Please take the records that follow and repeat exactly the lines starting with the line with "s = .next t → t.Inv" and going on through the line with "command's meaning on".
[Start of section]
-- ==== Sys2Proof/Word.lean ====
section
/-! DEFINITION. The word types of HMP-FPE and the plain-data form of its memories. -/

namespace Sys2Proof

/-- A byte of `OUT` (20_memory.md R60). -/
abbrev Byte := BitVec 8

/-- A 32-bit register, sample word or sub-fingerprint (20_memory.md R60, 10_state.md R23). -/
abbrev Word := BitVec 32

/-- The bit pattern of an IEEE 754-2008 binary64 value (00_scope.md R9). -/
abbrev F64 := BitVec 64

/-- An array the machine holds, as the list of the elements that have been written: pairs of an
element index and its value, indices strictly rising. An index not listed has not been written. -/
abbrev Memory (β : Type) := List (Nat × β)

/-- A memory of `w`-bit elements. `Cells 8` is a list of the host's cells. -/
abbrev Cells (w : Nat) := Memory (BitVec w)

end Sys2Proof
end

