-- ==== Sys2Proof/Machine/Core.lean ====
section
/-! DEFINITION. The machine as the host sees it. -/

def Sys2Proof.core : Host.Core :=
  { State := Sys2Proof.Machine.State
    Fault := Sys2Proof.Machine.Fault
    Refusal := Sys2Proof.Machine.Refusal
    step := Sys2Proof.Machine.step
    reset := Sys2Proof.Machine.State.reset }
end

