-- ==== Sys2Proof/Certificates/Slice0/Obligations.lean ====
section
/-! DEFINITION. The statements about the model, each a proposition to be proved. -/

open Sys2Proof Sys2Proof.Machine

/-! ## Reset and the invariant -/

/-- The reset values of 10_state.md R51: every register reads 0, no session, no table, and no array
element is written. -/
def Obligations.ResetLeavesEveryRegisterZero : Prop :=
  (∀ offset : Nat, State.reset.csrAt offset = 0) ∧
  State.reset.live = false ∧ State.reset.finalized = false ∧ State.reset.img = false ∧
  (∀ k : Nat, State.reset.caches.read? k = none) ∧
  (∀ i : Nat, State.reset.sin.read? i = none ∧ State.reset.fb.read? i = none ∧
    State.reset.subfp.read? i = none ∧ State.reset.out.read? i = none ∧
    State.reset.carry.read? i = none ∧ State.reset.ring.read? i = none ∧
    State.reset.chroma.read? i = none ∧ State.reset.sym.read? i = none ∧
    State.reset.raw.read? i = none)

/-- The state after reset satisfies the invariant. -/
def Obligations.ResetSatisfiesInvariant : Prop := State.reset.Inv

/-- Every step keeps the invariant: arrays in canonical form and in their capacity, tables as
40_fft.md R102 gives them and as TABLE_VALID says, the session relations of 10_state.md R50, the
length registers in their bounds. -/
def Obligations.StepKeepsInvariant : Prop :=
  ∀ s t : State, s.Inv → step s = .next t → t.Inv

/-- The bounds of the counters in every state with the invariant (10_state.md R29 to R33), and the
bits of TABLE_VALID that can be set (R23). -/
def Obligations.InvariantBoundsCounters : Prop :=
  ∀ s : State, s.Inv →
    s.framesProcessed.toNat ≤ 1319955 ∧ s.row.toNat ≤ 193 ∧ s.coeff.toNat ≤ 4 ∧
    s.carryLen.toNat ≤ 4095 ∧ 1365 ∣ s.framesProcessed.toNat ∧
    s.row.toNat = s.framesProcessed.toNat / 1365 / 5 ∧
    s.noteIndex.toNat = s.framesProcessed.toNat / 1365 % 8 ∧
    ∀ k < 32, s.tableValid.getLsbD k = true → 2 ≤ k ∧ k ≤ 12

/-! ## Encoding -/

/-- The decoder and the encoder agree in both directions, over all words. -/
def Obligations.DecodeAgreesWithEncode : Prop :=
  ∀ (w : Word) (i : Instr), decode w = .ok i ↔ w = encode i

/-- 30_encoding.md R81 and R85: every word with a reserved opcode or a reserved bit set raises
IllegalCommand, and every other word executes the command the opcode map names. -/
def Obligations.IllegalWordsRaiseIllegalCommand : Prop :=
  ∀ (s : State) (w : Word) (rest : List HostAction), s.pending = .writeCsr 0 w :: rest →
    let op := (w.extractLsb' 0 8).toNat
    let reserved := w.extractLsb' 8 24 ≠ 0 ∨ (0x07 ≤ op ∧ op ≤ 0x0F) ∨ (0x13 ≤ op ∧ op ≤ 0xFF)
    (reserved → step s = .next { s with pending := rest, err := .illegalCommand }) ∧
    (¬reserved → ∃ i, (op, i) ∈ opcodeTable ∧ step s = exec i { s with pending := rest })

/-- A few words written out from 30_encoding.md R80 and R82. -/
def Obligations.WrittenWordsDecode : Prop :=
  decode 0x00000000#32 = .ok .nop ∧ decode 0x00000003#32 = .ok .addSamples ∧
  decode 0x00000006#32 = .ok .calculateFingerprint ∧ decode 0x00000010#32 = .ok .fftForward ∧
  decode 0x00000011#32 = .ok .window ∧ decode 0x00000012#32 = .ok .compress ∧
  decode 0x00000110#32 = .error .reservedBits ∧
  decode 0x00000007#32 = .error (.reservedOpcode 0x07#8)

/-! ## Steps of the host and the platform -/

/-- When the host's next action writes a word to CMD that decodes to a command, the step is that
command's meaning on the state with the action taken off the list. -/
def Obligations.StepRunsDecodedCommand : Prop :=
  ∀ (s : State) (w : Word) (rest : List HostAction) (i : Instr),
    s.pending = .writeCsr 0 w :: rest → decode w = .ok i → i.wellFormed = true →
    step s = exec i { s with pending := rest }

/-- With no action pending the block keeps all state (the model's reading of 60_exceptions.md R292;
log entry 9). -/
def Obligations.IdleKeepsState : Prop := ∀ s : State, s.pending = [] → step s = .next s

/-- A machine stops exactly where the host's next access is not admitted (20_memory.md R64), and it
never refuses. -/
def Obligations.StepStopsExactlyOnHostMisuse : Prop :=
  ∀ s : State,
    ((∃ f, step s = .fault f) ↔ ∃ a rest, s.pending = a :: rest ∧ a.wellFormed = false) ∧
    ∀ r, step s ≠ .refused r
[End of section]
*Output for this exercise:*
  ∀ s t : State, s.Inv → step s = .next t → t.Inv

/-- The bounds of the counters in every state with the invariant (10_state.md R29 to R33), and the
bits of TABLE_VALID that can be set (R23). -/
def Obligations.InvariantBoundsCounters : Prop :=
  ∀ s : State, s.Inv →
    s.framesProcessed.toNat ≤ 1319955 ∧ s.row.toNat ≤ 193 ∧ s.coeff.toNat ≤ 4 ∧
    s.carryLen.toNat ≤ 4095 ∧ 1365 ∣ s.framesProcessed.toNat ∧
    s.row.toNat = s.framesProcessed.toNat / 1365 / 5 ∧
    s.noteIndex.toNat = s.framesProcessed.toNat / 1365 % 8 ∧
    ∀ k < 32, s.tableValid.getLsbD k = true → 2 ≤ k ∧ k ≤ 12

/-! ## Encoding -/

/-- The decoder and the encoder agree in both directions, over all words. -/
def Obligations.DecodeAgreesWithEncode : Prop :=
  ∀ (w : Word) (i : Instr), decode w = .ok i ↔ w = encode i

/-- 30_encoding.md R81 and R85: every word with a reserved opcode or a reserved bit set raises
IllegalCommand, and every other word executes the command the opcode map names. -/
def Obligations.IllegalWordsRaiseIllegalCommand : Prop :=
  ∀ (s : State) (w : Word) (rest : List HostAction), s.pending = .writeCsr 0 w :: rest →
    let op := (w.extractLsb' 0 8).toNat
    let reserved := w.extractLsb' 8 24 ≠ 0 ∨ (0x07 ≤ op ∧ op ≤ 0x0F) ∨ (0x13 ≤ op ∧ op ≤ 0xFF)
    (reserved → step s = .next { s with pending := rest, err := .illegalCommand }) ∧
    (¬reserved → ∃ i, (op, i) ∈ opcodeTable ∧ step s = exec i { s with pending := rest })

/-- A few words written out from 30_encoding.md R80 and R82. -/
def Obligations.WrittenWordsDecode : Prop :=
  decode 0x00000000#32 = .ok .nop ∧ decode 0x00000003#32 = .ok .addSamples ∧
  decode 0x00000006#32 = .ok .calculateFingerprint ∧ decode 0x00000010#32 = .ok .fftForward ∧
  decode 0x00000011#32 = .ok .window ∧ decode 0x00000012#32 = .ok .compress ∧
  decode 0x00000110#32 = .error .reservedBits ∧
  decode 0x00000007#32 = .error (.reservedOpcode 0x07#8)

/-! ## Steps of the host and the platform -/

/-- When the host's next action writes a word to CMD that decodes to a command, the step is that
command's meaning on the state with the action taken off the list. -/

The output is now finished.